SPIRITUALITY
Mabo Day/Reconciliation Week, June 3

G20 Mural Project Brisbane
Artist: Guido van Helten
PROJECT MANAGEMENT: Jugglers Art Space Inc, Visible Ink, Queensland Rail.
Each year on June 3 since the The High Court of Australia ruled in favour of Eddi Koiki Mabo’s victory in overturning the spurious British law terra nullius, people remember the new day that was brought about by Eddie’s campaign. In the light of this ruling, native title was established in Australia and is known as The Native Title Act, 1993. A national holiday is yet to be legislated in his memory.

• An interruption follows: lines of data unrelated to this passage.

/-! ### Tokenising (R212) -/

/-- The pieces of a text: the lengths the pre-tokeniser automaton gives, what is left being the last piece. -/
def cutPieces : List Nat → List Byte → List (List Byte)
  | [], [] => []
  | [], bs => [bs]
  | n :: ns, bs => if bs = [] then [] else if n = 0 then cutPieces ns bs else bs.take n :: cutPieces ns (bs.drop n)

def byteToken (v : Vocab) (b : Byte) : Nat :=
  ((List.range v.toks.length).find? fun i => match v.toks[i]? with
    | some t => !t.special && t.bytes == [b]
    | none => false).getD 0

/-- The leftmost place of an adjacent pair. -/
def pairAt (l r : Nat) : List Nat → Bool
  | a :: b :: t => (a == l && b == r) || pairAt l r (b :: t)
  | _ => false

def mergeAt (l r m : Nat) : List Nat → List Nat
  | a :: b :: t => if a = l ∧ b = r then m :: t else a :: mergeAt l r m (b :: t)
  | x => x

/-- Byte-level BPE: the merge of lowest rank that matches, at its leftmost pair, until none applies. -/
def bpe (merges : List (Nat × Nat × Nat)) : Nat → List Nat → List Nat
  | 0, ts => ts
  | n + 1, ts =>
    match merges.find? fun m => pairAt m.1 m.2.1 ts with
    | some m => bpe merges n (mergeAt m.1 m.2.1 m.2.2 ts)
    | none => ts

/-- A division of a suffix: fallbacks, sum of scores times 2^149, ids. -/
structure Division where
  falls : Nat
  score : Int
  ids : List Nat
deriving DecidableEq, Repr, Inhabited

def lexLt : List Nat → List Nat → Bool
  | _, [] => false
  | [], _ :: _ => true
  | a :: as, b :: bs => decide (a < b) || (a == b && lexLt as bs)

/-- R212's order: fewest fallbacks, greatest sum, fewer tokens, lower id sequence. -/
def divBetter (a b : Division) : Bool :=
  if a.falls ≠ b.falls then decide (a.falls < b.falls)
  else if a.score ≠ b.score then decide (a.score > b.score)
  else if a.ids.length ≠ b.ids.length then decide (a.ids.length < b.ids.length)
  else lexLt a.ids b.ids

def bestDiv : List Division → Option Division
  | [] => none
  | a :: l => match bestDiv l with
    | none => some a
    | some b => if divBetter b a then some b else some a

/-- Best divisions of every suffix of a piece, the whole piece first. -/
def unigram (v : Vocab) : List Byte → List Division
  | [] => [{ falls := 0, score := 0, ids := [] }]
  | b :: bs =>
    let tbl := unigram v bs
    let whole := b :: bs
    let cands := (List.range v.toks.length).filterMap fun i =>
      match v.toks[i]? with
      | some t =>
        if t.special then none
        else if t.bytes.isPrefixOf whole then
          (tbl[t.bytes.length - 1]?).map fun d =>
            { falls := d.falls, score := d.score + f32Scaled (lget v.scores i 0), ids := i :: d.ids : Division }
        else none
      | none => none
    let fall := match v.unk, tbl with
      | some u, d :: _ => [{ falls := d.falls + 1, score := d.score, ids := u :: d.ids : Division }]
      | _, _ => []
    (bestDiv (cands ++ fall)).getD default :: tbl

/-- The tokens of a well-formed text (R212). -/
def tokenise (v : Vocab) (text : List Byte) : List Nat :=
  (cutPieces (Config.pieceLens v.split text) text).flatMap fun p =>
    if v.kind = 0 then bpe v.merges p.length (p.map (byteToken v))
    else match unigram v p with
      | d :: _ => d.ids
      | [] => []

def vocabOf (s : State) (v : Nat) : Option Vocab := tget s.copper.vocabs v

/-- Tokens of `text` counted (R234). -/
def countTok (s : State) (bytes toks repl : Nat) : State :=
  { s with copper.tokBytes := ctrAdd s.copper.tokBytes bytes, copper.tokensIn := ctrAdd s.copper.tokensIn toks,
           copper.replaced := ctrAdd s.copper.replaced repl }

/-- Query, passage and flushed text under REPLACE: an incomplete tail is one subpart more (R216, R218). -/
def tokeniseAll (v : Vocab) (bs : List Byte) : List Nat × Nat :=
  let r := repairText bs
  if r.2.1 = [] then (tokenise v r.1, r.2.2) else (tokenise v (r.1 ++ replacement), r.2.2 + 1)

/-! ### Engines (R215) -/

/-- Free engines take waiting inputs in their order. -/
def fillEngines (s : State) : State :=
  let n := 16 - s.copper.engines.length
  { s with copper.engines := s.copper.engines ++ s.copper.waiting.take n, copper.waiting := s.copper.waiting.drop n }

/-- `n` inputs of a command join the engines, or wait behind them: an append has one, a query one for each text. -/
def enqueueInputs (s : State) (seq n : Nat) : State :=
  fillEngines { s with copper.waiting := s.copper.waiting ++ List.replicate n seq }

def enqueueInput (s : State) (seq : Nat) : State := enqueueInputs s seq 1

/-- An engine has done an input of a command, and takes the next waiting one. -/
def leaveEngine (s : State) (seq : Nat) : State := fillEngines { s with copper.engines := s.copper.engines.erase seq }

/-- Nothing of a command is tokenised any more. -/
def leaveEngines (s : State) (seq : Nat) : State :=
  fillEngines { s with copper.engines := s.copper.engines.filter (· != seq), copper.waiting := s.copper.waiting.filter (· != seq) }

/-- Whether an input of a command is with an engine or waits for one. -/
def tokenising (s : State) (seq : Nat) : Bool := s.copper.engines.contains seq || s.copper.waiting.contains seq

/-! ### Grammars (R225 to R233) -/

/-- Contexts of one state: specific tops ascending, then at most one that matches any top (R226). -/
def ctxOrder : List GramCtx → Bool
  | [] => true
  | [_] => true
  | a :: b :: l => decide (a.top < b.top) && ctxOrder (b :: l)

Spirituality is not locked up only in the rigorous disciplines of a Thomas Merton in a Gethsemane Monastery, Kentucky, hermitage or in a group retreat at Woodford Folk Festival. First nations’ people in Australia have always listened to country for where the voice’s life is. They have done this for thousands of years circled about and founded on their own mythologies and customs.

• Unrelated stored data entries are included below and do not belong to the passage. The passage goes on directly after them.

/-- ARITH cycles an op holds its slot or lane (R90). -/
def opDur (g : Segment) (vocab : Nat) (o : Op) : Nat :=
  let p := pblkOf g o.pblk
  let n := fld p 0 4
  match o.op with
  | 0x10 => max 8 (ceilDiv (fld p 8 4 * (pairTwoQ (fld p 0 1) (fld p 1 1)).getD 2) 2)
  | 0x11 => attDuration p
  | 0x20 => 8 + ceilDiv n 128
  | 0x21 => 16 + ceilDiv n 128
  | 0x22 => 8 + ceilDiv n 32
  | 0x23 => 96 + 4 * ceilDiv vocab 128
  | 0x30 => 8 + ceilDiv n 256
  | 0x31 => 16 + ceilDiv n 256
  | 0x40 => 32 + ceilDiv (lget g.copies o.w0 default).bytes 160
  | 0x50 => 1
  | 0x60 => 1
  | 0x61 => 4
  | _ => 0

/-! ### SRAM ranges of an op: (address, bytes) read, and written (log entry 23) -/

def opReads (g : Segment) (vocab : Nat) (o : Op) : List (Nat × Nat) :=
  let p := pblkOf g o.pblk
  let n := fld p 0 4
  let opt (a k : Nat) : List (Nat × Nat) := if a = 0 then [] else [(a, k)]
  match o.op with
  | 0x10 =>
    let k := fld p 8 4
    let m := fld p 3 1
    let nc := fld p 4 2
    [(o.w0, ceilDiv (m * k * fmtBits (fld p 0 1)) 8), (o.w1, ceilDiv (nc * k * fmtBits (fld p 1 1)) 8)] ++
      opt (fld p 16 4) (m * ceilDiv k 32) ++ opt (fld p 20 4) (nc * ceilDiv k 32) ++ opt (fld p 24 4) (4 * nc)
  | 0x11 =>
    let d := attDim (fld p 0 1)
    let rows := fld p 1 1 * fld p 2 1
    let cells := fld p 2 1 * fld p 4 2
    [(o.w0, rows * d * 2), (o.w1, cells * 256 * d * fld p 6 1 / 8), (fld p 12 4, 4 * rows), (fld p 16 4, 8 * cells),
     (fld p 20 4, 8 * cells)]
  | 0x20 => [(o.w0, 4 * n)] ++ (if o.flags < 4 then [(o.w1, 4 * n)] else if o.flags = 4 ∧ 0x0C ≤ fld p 4 1 then [(o.w1, 4)] else []) ++
      (if o.flags = 0 then [(o.w2, 4 * n)] else [])
  | 0x21 => [(o.w0, 4 * n)]
  | 0x22 => [(o.w0, 4 * n)]
  | 0x23 =>
    let k := if g.phase = 2 then fld p 8 1 else 0
    [(o.w0, 4 * vocab * (k + 1)), (o.w1, 16576)] ++
      opt (fld p 4 4) ((k + 1) * (64 + 2 * (ceilDiv vocab 512 * 64))) ++
      (if g.phase = 2 then [(fld p 12 4, 4 * k), (fld p 16 4, 4 * vocab * k)] else [])
  | 0x30 => [(o.w0, n)]
  | 0x31 => [(o.w0, n)]
  | 0x61 => [(o.w0, o.w1)]
  | _ => []

/-- Bytes of the output of a VEC op. -/
def vecOutBytes (o : Op) (p : List Byte) : Nat :=
  let n := fld p 0 4
  if o.flags = 4 then ceilDiv (n * fmtBits (fld p 4 1)) 8
  else if o.flags = 5 then ceilDiv (n * fmtBits (fld p 4 1)) 8 + ceilDiv n 32 else 4 * n

/-- What an op writes: tile of the group, address, bytes. -/
def opWrites (g : Segment) (o : Op) : List (Nat × Nat × Nat) :=
  let p := pblkOf g o.pblk
  let n := fld p 0 4
  let t := o.slot
  match o.op with
  | 0x10 => [(t, o.w2, fld p 3 1 * fld p 4 2 * fmtBits (fld p 2 1) / 8)]
  | 0x11 =>
    let d := attDim (fld p 0 1)
    let rows := fld p 1 1 * fld p 2 1
    [(t, o.w2, rows * d * fmtBits (fld p 3 1) / 8 + rows * (8 + 4 * d))]
  | 0x20 => [(t, o.w2, vecOutBytes o p)]
  | 0x21 => [(t, o.w2, 4)]
  | 0x22 => [(t, o.w2, 4 * n)]
  | 0x23 => [(t, o.w2, 64), (t, o.w1 + 16480, 16)]
  | 0x30 => [(t, o.w2, n)]
  | 0x31 => [(o.w1 % 16, o.w2, n)]
  | _ => []

/-! ### Reading the container (R87, R89, R95, R100, R101) -/

def slotsOf (mask : Nat) : List Nat := (List.range 25).filter fun i => bit mask i

def parseOp (bs : List Byte) (off slot : Nat) : Op :=
  { slot := slot, op := fld bs off 1, flags := fld bs (off + 1) 1, pblk := fld bs (off + 2) 2, w0 := fld bs (off + 4) 4,
    w1 := fld bs (off + 8) 4, w2 := fld bs (off + 12) 4 }

/-- Bundles from `off` to `stop`, each with its object offset. -/
def parseBundles (bs : List Byte) : Nat → Nat → Nat → Nat → List (Nat × Bundle)
  | 0, _, _, _ => []
  | n + 1, off, stop, cyc =>
    if off ≥ stop then []
    else
      let mask := fld bs (off + 2) 4 % 33554432
      let fl := fld bs (off + 6) 1
      let c := cyc + fld bs off 2
      let sl := slotsOf mask
      let ops := (List.range sl.length).map fun i => parseOp bs (off + 8 + 16 * i) (lget sl i 0)
      (off, { cycle := c, delta := fld bs off 2, switchPoint := bit fl 0, last := bit fl 1, ops := ops }) ::
        parseBundles bs n (off + 8 + 16 * sl.length) stop c

def parseCopy (r : List Byte) : CopyEnt :=
  { kind := fld r 0 1, lane := fld r 1 1, desc := fld r 2 1, tile := fld r 3 1, sram := fld r 4 4, offset := fld r 8 8,
    bytes := fld r 16 4, issue := fld r 20 4, fence := fld r 24 4 }

/-- Lanes a group of `g` tiles owns (R93). -/
def groupLanes (g : Nat) : Nat := if g = 1 then 1 else g + g / 2

/-- The segment as its object spells it, before any check. -/
def readSeg (o : ObjRef) (tenant : Nat) (bs : List Byte) : Segment × List (Nat × Bundle) :=
  let dc := fld bs 56 2
  let cc := fld bs 60 4
  let pc := fld bs 64 4
  let sc := fld bs 68 4
  let bb := fld bs 72 4
  let bunds := parseBundles bs (bb / 8 + 1) (fld bs 112 8) (fld bs 112 8 + bb) 0
  ({ id := 0, model := fld bs 8 4, tenant := tenant, phase := fld bs 12 1, groupTiles := fld bs 13 1,
     batch := bits (fld bs 14 2) 8 0, bucket := bits (fld bs 14 2) 13 9, digest := o.digest, bytes := o.len,
     length := fld bs 16 4, liveSram := fld bs 20 4, carryIn := fld bs 24 4, carryOut := fld bs 28 4,
     hbm := fld bs 32 8, fabric := fld bs 40 8, flash := fld bs 48 8, lanesUsed := fld bs 58 2,
     descs := (records bs (fld bs 80 8) 8 dc).map fun r =>
       { kind := fld r 0 1, entry := fld r 1 1, writable := bit (fld r 2 1) 0, minBytes := fld r 4 4 },
     copies := (records bs (fld bs 88 8) 32 cc).map parseCopy,
     pblks := records bs (fld bs 96 8) 32 pc,
     switches := (records bs (fld bs 104 8) 8 sc).map fun r => (fld r 0 4, fld r 4 4),
     bundles := bunds.map (·.2), replaced := false, obj := o }, bunds)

Their stories have not been given room and space in the dominant white colonial culture in Australia since the invasion in 1788 but there is a growing evolution of interest and story telling around the nation that is giving these stories and rights room. Devastatingly, racial blindness and deeper racism persists and has gained some ground as the failed 2023 Voice Referendum attests to. A recent decision by the CEO of NRL Melbourne team Storm to not to allow Welcome to Country at an Anzac day game in Melbourne – later reversed after massive public outcry – and the attrocious outspoken neo-nazi attack on an aboriginal elder during the Melbourne Shrine of Remembrance Dawn service on ANZAC Day is indicative of a push back post The Voice failure by the white male majority who will not leave their narrow violent racist world views and embrace a better way of being in community in a world that is hungry for justice, grace and kindness. Major health concerns, incarceration and lack of mental fitness persist at an alarming rate in aboriginal communtiies and these have been added to by the failure of The Voice. But theirs is a long and determined walk to see rights and reconciliation alive, maturing and celebrated deeply and widely. Ours – I speak as a white Australian male – is at times only turning on click bait time frames and convenience. I am not, however, either nihilistic or overly optimistic of a better Australia in regards to this in my lifetime.
This poem is my tribute to the paths being forged by aboriginal people particularly in the light of the the decision that Eddie Koiki Mabo campaigned so successfuly for.
Land Rights
He walks
A loud quietness
beginning
another 60,000 floating lifetimes
around the sun
or moon
anchored in country
voices mix
a call with guileless intent
no retribution
just
as
a
thin light on the hill flickers
into thousands of a thousand
sparks aloft
against the winds of resistance
blasted to extinguish.
“We can wait”
echoes down the centuries.
Voices hidden.
Art marks scratched to a possible new obscurity
But we will mark again.
He played it forward with love and determined granite persaverance.
Listening hearts can read the voices
unlocked to heal again, again, again.
He walks a story
as ancient as a new old mountain birthed on country
while welcome warms with cautious glances.